Having a positive fold-change suggested that a certain gene was upregulated, and a negative fold-change suggested the opposite. The non-parametric Wilcoxon rank-sum test was performed to determine whether the expression difference was statistically significant. The associations between ethnicity, gender, and HIV infection status were modeled by linear regressions adjusted for age. The normality of the residuals of all final models was confirmed by histograms of residuals and statistical tests of normality. The FDR approach was used to adjust for multiple testing [Benjamini et al., 2001].

RESULTS

Demographic and Clinical Characteristics of Study Subjects

The demographic and clinical characteristics of this study’s 49 participants are shown in Table I. The infected/untreated and treated/non-viremic subjects were older with a median age of 30 and 35 respectively, compared to uninfected individuals with a median age of 14. Within the infected group, 25 participants were infected behaviorally and 8 perinatally.
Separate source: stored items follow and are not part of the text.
-- ==== Sys2Proof/Safety.lean ====
section
/-! DEFINITION. What a well-timed run is (R183), and the invariants in whose terms claims are stated. -/

namespace Sys2Proof.Machine

/-- Some timed event of R183 is due in this microsecond. -/
def State.timedDue (s : State) : Bool :=
  s.intakeAged || s.nextHeld.isSome || s.nextEntry.isSome || s.boundaryDue ||
    (List.finRange 16).any s.raceDue || (List.finRange 8).any s.periodDue || s.awaitDue || s.delayDue

/-- The front command keeps the timing of R183: time does not advance past a timed event that is due. -/
def State.wellTimed (s : State) : Bool :=
  match s.pending with
  | .timeBaseTick :: _ => s.control.resetHeld || !s.timedDue
  | _ => true

/-- The outcome is a next state: a safe step neither stops nor is refused. -/
def nextState (o : Host.Outcome State Fault Refusal) : Option State :=
  match o with
  | .next s => some s
  | .fault _ => none
  | .refused _ => none

/-! ### What a command leaves alone -/

/-- The parts over which a frame is said: the eight blocks, what has left the part, and the model's own
fields. -/
inductive Part where
  | control
  | intake
  | classifier
  | admission
  | table
  | gauge
  | capture
  | link
  | answers
  | sentDown
  | sdo
  | freePicks
  | pending
deriving DecidableEq, Repr

/-- The part `p` is in `t` as it was in `s`. -/
def Part.same (p : Part) (s t : State) : Prop :=
  match p with
  | .control => t.control = s.control
  | .intake => t.intake = s.intake
  | .classifier => t.classifier = s.classifier
  | .admission => t.admission = s.admission
  | .table => t.table = s.table
  | .gauge => t.gauge = s.gauge
  | .capture => t.capture = s.capture
  | .link => t.link = s.link
  | .answers => t.answers = s.answers
  | .sentDown => t.sentDown = s.sentDown
  | .sdo => t.sdo = s.sdo
  | .freePicks => t.freePicks = s.freePicks
  | .pending => t.pending = s.pending

/-- From `s` to `t` nothing but the parts in `touched` has changed. -/
def unchangedBut (touched : List Part) (s t : State) : Prop :=
  ∀ p : Part, p ∉ touched → p.same s t

/-- The flags that the capture unit raises when its state goes from `a`'s to `b`'s in one event
(R152, R153). -/
def captureFlags (a b : Capture) : List Flag :=
  (if a.state = .armed ∧ b.state = .triggered then [.captureTriggered] else []) ++
    (if a.state = .triggered ∧ b.state = .done then [.captureDone] else [])

/-- The raises of `fs`, one after another. -/
def raiseAll (fs : List Flag) (s : State) : State := fs.foldl (fun s f => raise f s) s

/-- The control block of `t` is that of `s` with the flags `fs`, and those of the capture unit, raised; no
other flag, no mask and not the time base has changed. -/
def raised (fs : List Flag) (s t : State) : Prop :=
  t.control = (raiseAll (fs ++ captureFlags s.capture t.capture) s).control

/-- The events of the other blocks that can raise a flag: those of the memory path, of regulation and of the
gauges, a take at the M-port apart, which raises none. -/
def ofOtherBlocks (c : Instr) : Prop :=
  (∃ u, c = .take u) ∨ c = .retry ∨ c = .intakeExpiry ∨ (∃ i st d, c = .ret i st d) ∨
    (∃ i, c = .entryExpiry i) ∨ (∃ k n, c = .heldExpiry k n) ∨ c = .refillBoundary ∨ c = .releaseEvent ∨
    (∃ k, c = .quietRaceTimeEvent k) ∨ ∃ g, c = .gaugePeriodEnd g

/-! ### Admission and placement as relations -/

/-- The request of length `len` meets the admission conditions of class `c` (R67, R68). -/
abbrev State.admissible (s : State) (c : ClassId) (len : Nat) : Prop :=
  s.table.passReserve < s.freeEntries ∧
    ((s.cls c).active.mode = .regulated →
      (1 ≤ (s.cls c).credit ∨ ((s.cls c).active.borrow = true ∧ len ≤ s.admission.poolLevel)) ∧
      (s.cls c).outstanding < (s.cls c).active.limit.toNat)

/-- An admission of class `c` would be on the pool: the class is REGULATED and its credit is below 1
(R67). -/
def State.borrows (s : State) (c : ClassId) : Bool :=
  decide ((s.cls c).active.mode = .regulated ∧ (s.cls c).credit < 1)

/-- The table of `t` is that of `s` after `r` has taken its lowest FREE entry and the tail of the issue
queue (R21). -/
def enteredTable (r : Req) (borrowed : Bool) (s t : State) : Prop :=
  ∃ i : EntryId, s.lowestFree = some i ∧
    t.table = { s.table with entries := s.table.entries.set i (.queued r borrowed) i.isLt,
                             issueQ := s.table.issueQ ++ [i] }

/-- A class admission of `r` into class `c` (R69): its five effects, on everything but the hold queues, the
head block reasons and the arbiter. -/
def classAdmitted (c : ClassId) (r : Req) (s t : State) : Prop :=
  enteredTable r (s.borrows c) s t ∧
  (t.cls c).outstanding = (s.cls c).outstanding + 1 ∧
  (t.cls c).credit = (if (s.cls c).active.mode = .regulated ∧ 1 ≤ (s.cls c).credit
    then (s.cls c).credit - r.len.val else (s.cls c).credit) ∧
  t.admission.poolLevel = (if s.borrows c then s.admission.poolLevel - r.len.val
    else s.admission.poolLevel) ∧
  t.gauge = { s.gauge with
    tallies := updAt s.gauge.tallies c (Tallies.onAdmission r.kind r.len.val (s.borrows c)),
    gauges := mapAll (fun _ g => g.count r.traffic (g.settings.quantity.ofAdmission r.kind r.len.val))
      s.gauge.gauges } ∧
  ((t.cls c).quiet, (t.cls c).raceTime, (t.cls c).raceBytes) =
    (((s.cls c).addRace r.len.val).quiet, ((s.cls c).addRace r.len.val).raceTime,
      ((s.cls c).addRace r.len.val).raceBytes) ∧
  t.capture = s.capture.offer
    { kind := .admitted (t.cls c).credit (s.borrows c), stamp := s.control.time, body := r.body } ∧
  raised (if (s.cls c).quiet = .quiet ∧ (t.cls c).quiet = .active then [.wake] else []) s t ∧
  ((t.cls c).active, (t.cls c).shadow) = ((s.cls c).active, (s.cls c).shadow)

/-- Every class but `c` is as it was, its head block reason apart. -/
def othersButReason (c : ClassId) (s t : State) : Prop :=
  ∀ d : ClassId, d ≠ c → t.cls d = { s.cls d with reason := (t.cls d).reason }

/-- Nothing of the admission unit but the class records and the pool level has changed. -/
def admissionFrame (s t : State) : Prop :=
  t.admission = { s.admission with
    classes := t.admission.classes, poolLevel := t.admission.poolLevel,
    evalRunning := t.admission.evalRunning }

/-- The placement of a request `r` of class `c` (R71): admitted directly, held, answered BOUNCE or left
waiting with reason SLOT, by the first step whose test holds in `s`. -/
def classPlaced (c : ClassId) (r : Req) (s t : State) : Prop :=
  unchangedBut [.control, .intake, .admission, .table, .gauge, .capture, .link, .answers] s t ∧
  admissionFrame s t ∧ othersButReason c s t ∧
  if (s.cls c).queue = [] ∧ (∀ d : ClassId, (s.cls d).reason ≠ .entry) ∧ s.admissible c r.len.val then
    t.intake = .empty ∧ t.answers = s.answers ∧ classAdmitted c r s t ∧ (t.cls c).queue = [] ∧
      t.admission.evalRunning = s.admission.evalRunning ∧
      ∀ d : ClassId, (t.cls d).reason = (if s.borrows c = true ∧ (t.cls d).queue ≠ [] then t.headReason d
        else (s.cls d).reason)
  else if s.heldTotal < 128 ∧ (s.cls c).queue.length < (s.cls c).active.quota.toNat then
    t.intake = .empty ∧ t.answers = s.answers ∧ t.table = s.table ∧
      t.cls c = { s.cls c with queue := (s.cls c).queue ++ [r], reason := (t.cls c).reason } ∧
      (t.cls c).reason = (if (s.cls c).queue = [] then t.headReason c else (s.cls c).reason) ∧
      (∀ d : ClassId, d ≠ c → t.cls d = s.cls d) ∧
      t.admission.poolLevel = s.admission.poolLevel ∧
      t.admission.evalRunning = (s.admission.evalRunning || (s.cls c).queue.isEmpty) ∧
      t.gauge = { s.gauge with
        tallies := updAt s.gauge.tallies c (fun k => { k with held := k.held + 1 }) } ∧
      t.capture = s.capture.offer { kind := .held, stamp := s.control.time, body := r.body } ∧
      raised [] s t
  else if (s.cls c).active.policy = .bounce then
    t.intake = .empty ∧ t.table = s.table ∧ t.admission = s.admission ∧
      t.answers = s.answers ++ [{ source := r.source, tag := r.tag, status := .bounce, data := [] }] ∧
      t.gauge = { s.gauge with
        tallies := updAt s.gauge.tallies c (fun k => { k with bounced := k.bounced + 1 }),
        gauges := mapAll (fun _ g => g.count r.traffic g.settings.quantity.ofBounce) s.gauge.gauges } ∧
      t.capture = (s.capture.offer { kind := .bounced, stamp := s.control.time, body := r.body }).trigger
        .bounce s.control.time r.body ∧
      raised [.bounced] s t
  else
    t.intake = .waiting r .slot ∧ t.table = s.table ∧ t.admission = s.admission ∧
      t.answers = s.answers ∧ t.gauge = s.gauge ∧ t.capture = s.capture ∧ raised [.stalled] s t
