/-- The arbiter's choice: the lowest priority number among the eligible heads, and at that level the first
class after the one last served, wrapping from 15 to 0. -/
def Obligations.ArbiterPriorityThenRoundRobin : Prop :=
  ∀ (s : State) (c : ClassId),
    (s.arbiter = some c ↔
      s.eligible c = true ∧
      (∀ d : ClassId, s.eligible d = true → (s.cls c).active.priority ≤ (s.cls d).active.priority) ∧
      ∀ d : ClassId, s.eligible d = true → (s.cls d).active.priority = (s.cls c).active.priority →
        (c - s.admission.pointers[(s.cls c).active.priority] - 1).val ≤
          (d - s.admission.pointers[(s.cls c).active.priority] - 1).val) ∧
    (s.arbiter = none ↔ ∀ d : ClassId, s.eligible d = false)

/-- RELEASE_EVENT of a running evaluation: the arbiter's head is admitted and leaves its queue, and its
level's pointer names its class; with no eligible head the evaluation ends and sets the reasons. -/
def Obligations.ReleaseEventReleasesOrEnds : Prop :=
  ∀ s : State, s.control.resetHeld = false → s.admission.evalRunning = true →
    (∀ (c : ClassId) (r : Req) (rest : List Req), s.arbiter = some c → (s.cls c).queue = r :: rest →
      r.traffic = .cls c →
      ∃ t, exec .releaseEvent s = .next t ∧ classAdmitted c r s t ∧ (t.cls c).queue = rest ∧
        (t.cls c).reason = t.headReason c ∧ (∀ d : ClassId, d ≠ c → t.cls d = s.cls d) ∧
        t.admission = { s.admission with
          classes := t.admission.classes, poolLevel := t.admission.poolLevel,
          retryNotices := s.admission.retryNotices + 1,
          pointers := s.admission.pointers.set (s.cls c).active.priority c
            (s.cls c).active.priority.isLt } ∧
        unchangedBut [.control, .admission, .table, .gauge, .capture, .link] s t) ∧
    (s.waitOk → s.arbiter = none →
      ∃ t, exec .releaseEvent s = .next t ∧
        t.admission = { s.admission with classes := t.admission.classes, evalRunning := false } ∧
        (∀ c : ClassId, t.cls c = { s.cls c with
          reason := if (s.cls c).queue = [] then (s.cls c).reason else s.headReason c }) ∧
        unchangedBut [.admission] s t)

/-- The head block reason is the first of the tests that fails, in the order money, outstanding limit,
table room; an OPEN class is tested for room alone. -/
def Obligations.HeadBlockReasonIsFirstFailure : Prop :=
  ∀ (s : State) (c : ClassId) (r : Req) (rest : List Req), (s.cls c).queue = r :: rest →
    s.headReason c =
      (if (s.cls c).active.mode = .regulated ∧ (s.cls c).credit < 1 ∧ (s.cls c).active.borrow = false
        then .credit
      else if (s.cls c).active.mode = .regulated ∧ (s.cls c).credit < 1 ∧
          s.admission.poolLevel < r.len.val then .pool
      else if (s.cls c).active.mode = .regulated ∧
          (s.cls c).active.limit.toNat ≤ (s.cls c).outstanding then .limit
      else if s.freeEntries ≤ s.table.passReserve then .entry
      else .none) ∧
    (s.eligible c = true ↔ s.admissible c r.len.val)

/-- An OPEN class request may be admitted exactly when the free entry count is above the PASS reserve,
whatever credit, borrow enable, pool level and outstanding count are; its admission leaves credit and the
pool level as they were, with the borrowed flag clear. -/
def Obligations.OpenAdmissionNeedsRoomAlone : Prop :=
  ∀ (s : State) (c : ClassId) (r : Req), (s.cls c).active.mode = .openMode →
    (s.blockReason c r.len.val = .none ↔ s.table.passReserve < s.freeEntries) ∧
    ((admitClass c r s).cls c).credit = (s.cls c).credit ∧
    (admitClass c r s).admission.poolLevel = s.admission.poolLevel ∧
    (s.table.passReserve < s.freeEntries → ∃ i : EntryId, (s.table.entries[i]).isFree = true ∧
      (admitClass c r s).table.entries[i] = .queued r false)

/-- The byte event of the race lies within an admission of an enabled class: it restarts both counters and
leaves the class ACTIVE; short of it the bytes add up, and a disabled race does not count. -/
def Obligations.RaceBytesRestartAtActiveBytes : Prop :=
  ∀ (k : ClassRec) (n : Nat),
    (k.active.raceEnable = true → k.active.activeBytes.toNat ≤ k.raceBytes + n →
      k.addRace n = { k with quiet := .active, raceTime := 0, raceBytes := 0 }) ∧
    (k.active.raceEnable = true → k.raceBytes + n < k.active.activeBytes.toNat →
      k.addRace n = { k with raceBytes := k.raceBytes + n }) ∧
    (k.active.raceEnable = false → k.addRace n = k)

/-- QUIET_RACE_TIME_EVENT of a class whose race time has reached its quiet time: both counters restart and
the class is QUIET; QUIET is raised when it was ACTIVE. That it may be taken late is the model's reading
(notes/assumptions/15.md). -/
def Obligations.RaceTimeEventMakesQuiet : Prop :=
  ∀ (c : ClassId) (s : State), s.control.resetHeld = false → (s.cls c).active.raceEnable = true →
    (s.cls c).active.quietTime.toNat ≤ (s.cls c).raceTime →
    ∃ t, exec (.quietRaceTimeEvent c) s = .next t ∧
      t.cls c = { s.cls c with quiet := .quiet, raceTime := 0, raceBytes := 0 } ∧
      (∀ d : ClassId, d ≠ c → t.cls d = s.cls d) ∧
      t.admission = { s.admission with classes := t.admission.classes } ∧
      raised (if (s.cls c).quiet = .active then [.quiet] else []) s t ∧
      unchangedBut [.control, .admission, .link] s t

/-! ### Gauges, monitors and capture -/

/-- GAUGE_PERIOD_END: the sample is added to the accumulator, which wraps at 48 bits and then raises
GAUGE_WRAP; the counts and the period start again; the monitor takes the sample. That it may be taken late
is the model's reading (notes/assumptions/15.md). -/
def Obligations.PeriodEndAddsSample : Prop :=
  ∀ (g : GaugeId) (s : State), s.control.resetHeld = false →
    (s.gauge.gauges[g]).settings.enable = true →
    (s.gauge.gauges[g]).settings.period.toNat ≤ s.elapsed (s.gauge.gauges[g]).start →
    ∃ t, exec (.gaugePeriodEnd g) s = .next t ∧
      (let k := s.gauge.gauges[g]
      let a : Int := if k.settings.quantity = .heldLevel then s.holdLevel k.settings.inA else k.a
      let b : Int := if k.settings.quantity = .heldLevel then s.holdLevel k.settings.inB else k.b
      let x : Int := match k.settings.combine with
        | .a => a
        | .b => b
        | .aPlusB => a + b
        | .aMinusB => a - b
      let v : Int := match k.settings.sign with
        | .positive => max x 0
        | .negative => max (-x) 0
        | .signed => x
        | .magnitude => |x|
      let wraps : Prop := k.acc.toInt + v < -140737488355328 ∨ 140737488355327 < k.acc.toInt + v
      let m := (s.gauge.monitors[g]).live.state
      let m' := ((s.gauge.monitors[g]).sample v).live.state
      t.gauge = { s.gauge with
        gauges := s.gauge.gauges.set g { k with
          acc := BitVec.ofInt 48 (k.acc.toInt + v), wrapped := k.wrapped || decide wraps, a := 0, b := 0,
          start := s.control.time } g.isLt,
        monitors := s.gauge.monitors.set g ((s.gauge.monitors[g]).sample v) g.isLt } ∧
      t.capture = (if m ≠ .over ∧ m' = .over then s.capture.trigger (.monOver g) s.control.time RecBody.zero
        else if m ≠ .under ∧ m' = .under then
          s.capture.trigger (.monUnder g) s.control.time RecBody.zero
        else s.capture) ∧
      raised ((if wraps then [.gaugeWrap] else []) ++ (if m ≠ .over ∧ m' = .over then [.monOver g] else []) ++
        (if m ≠ .under ∧ m' = .under then [.monUnder g] else [])) s t) ∧
      unchangedBut [.control, .gauge, .capture, .link] s t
The infected/treated/non-viremic individuals had the highest median CD4 count (range: 405–976 cells/µl) and initial (pre-purification) CD4 percentage (range: 18–45.9%), while those in the infected/treated/high viral load group had the lowest CD4 count (range: 23–713 cells/µl) and initial CD4 percentage (range: 1.1–29.8%). The infected/untreated group included patients with low viral loads (consistently <1,000 copies/ml for 3–16 years), as well as those with much higher viral loads. This group displayed a large viral load range from 129 to 1,880,000 copies/ml. The infected/treated/high viral load group had viral loads ranging from 11,776 to 172,136 copies/ml, as they were chosen to have viral loads greater than 10,000 copies/ml. This study’s design, illustrated in Figure 1, consisted of purification of participants’ CD4+ cells from total PBMCs and comparison of HSP90, LEDGF/p75, p21/WAF1, and APOBEC3G gene expression with respect to sex, ethnicity, infection status, viremic status, raltegravir/protease inhibitor treatment, and viral load.

Fig. 1.

Fig. 1.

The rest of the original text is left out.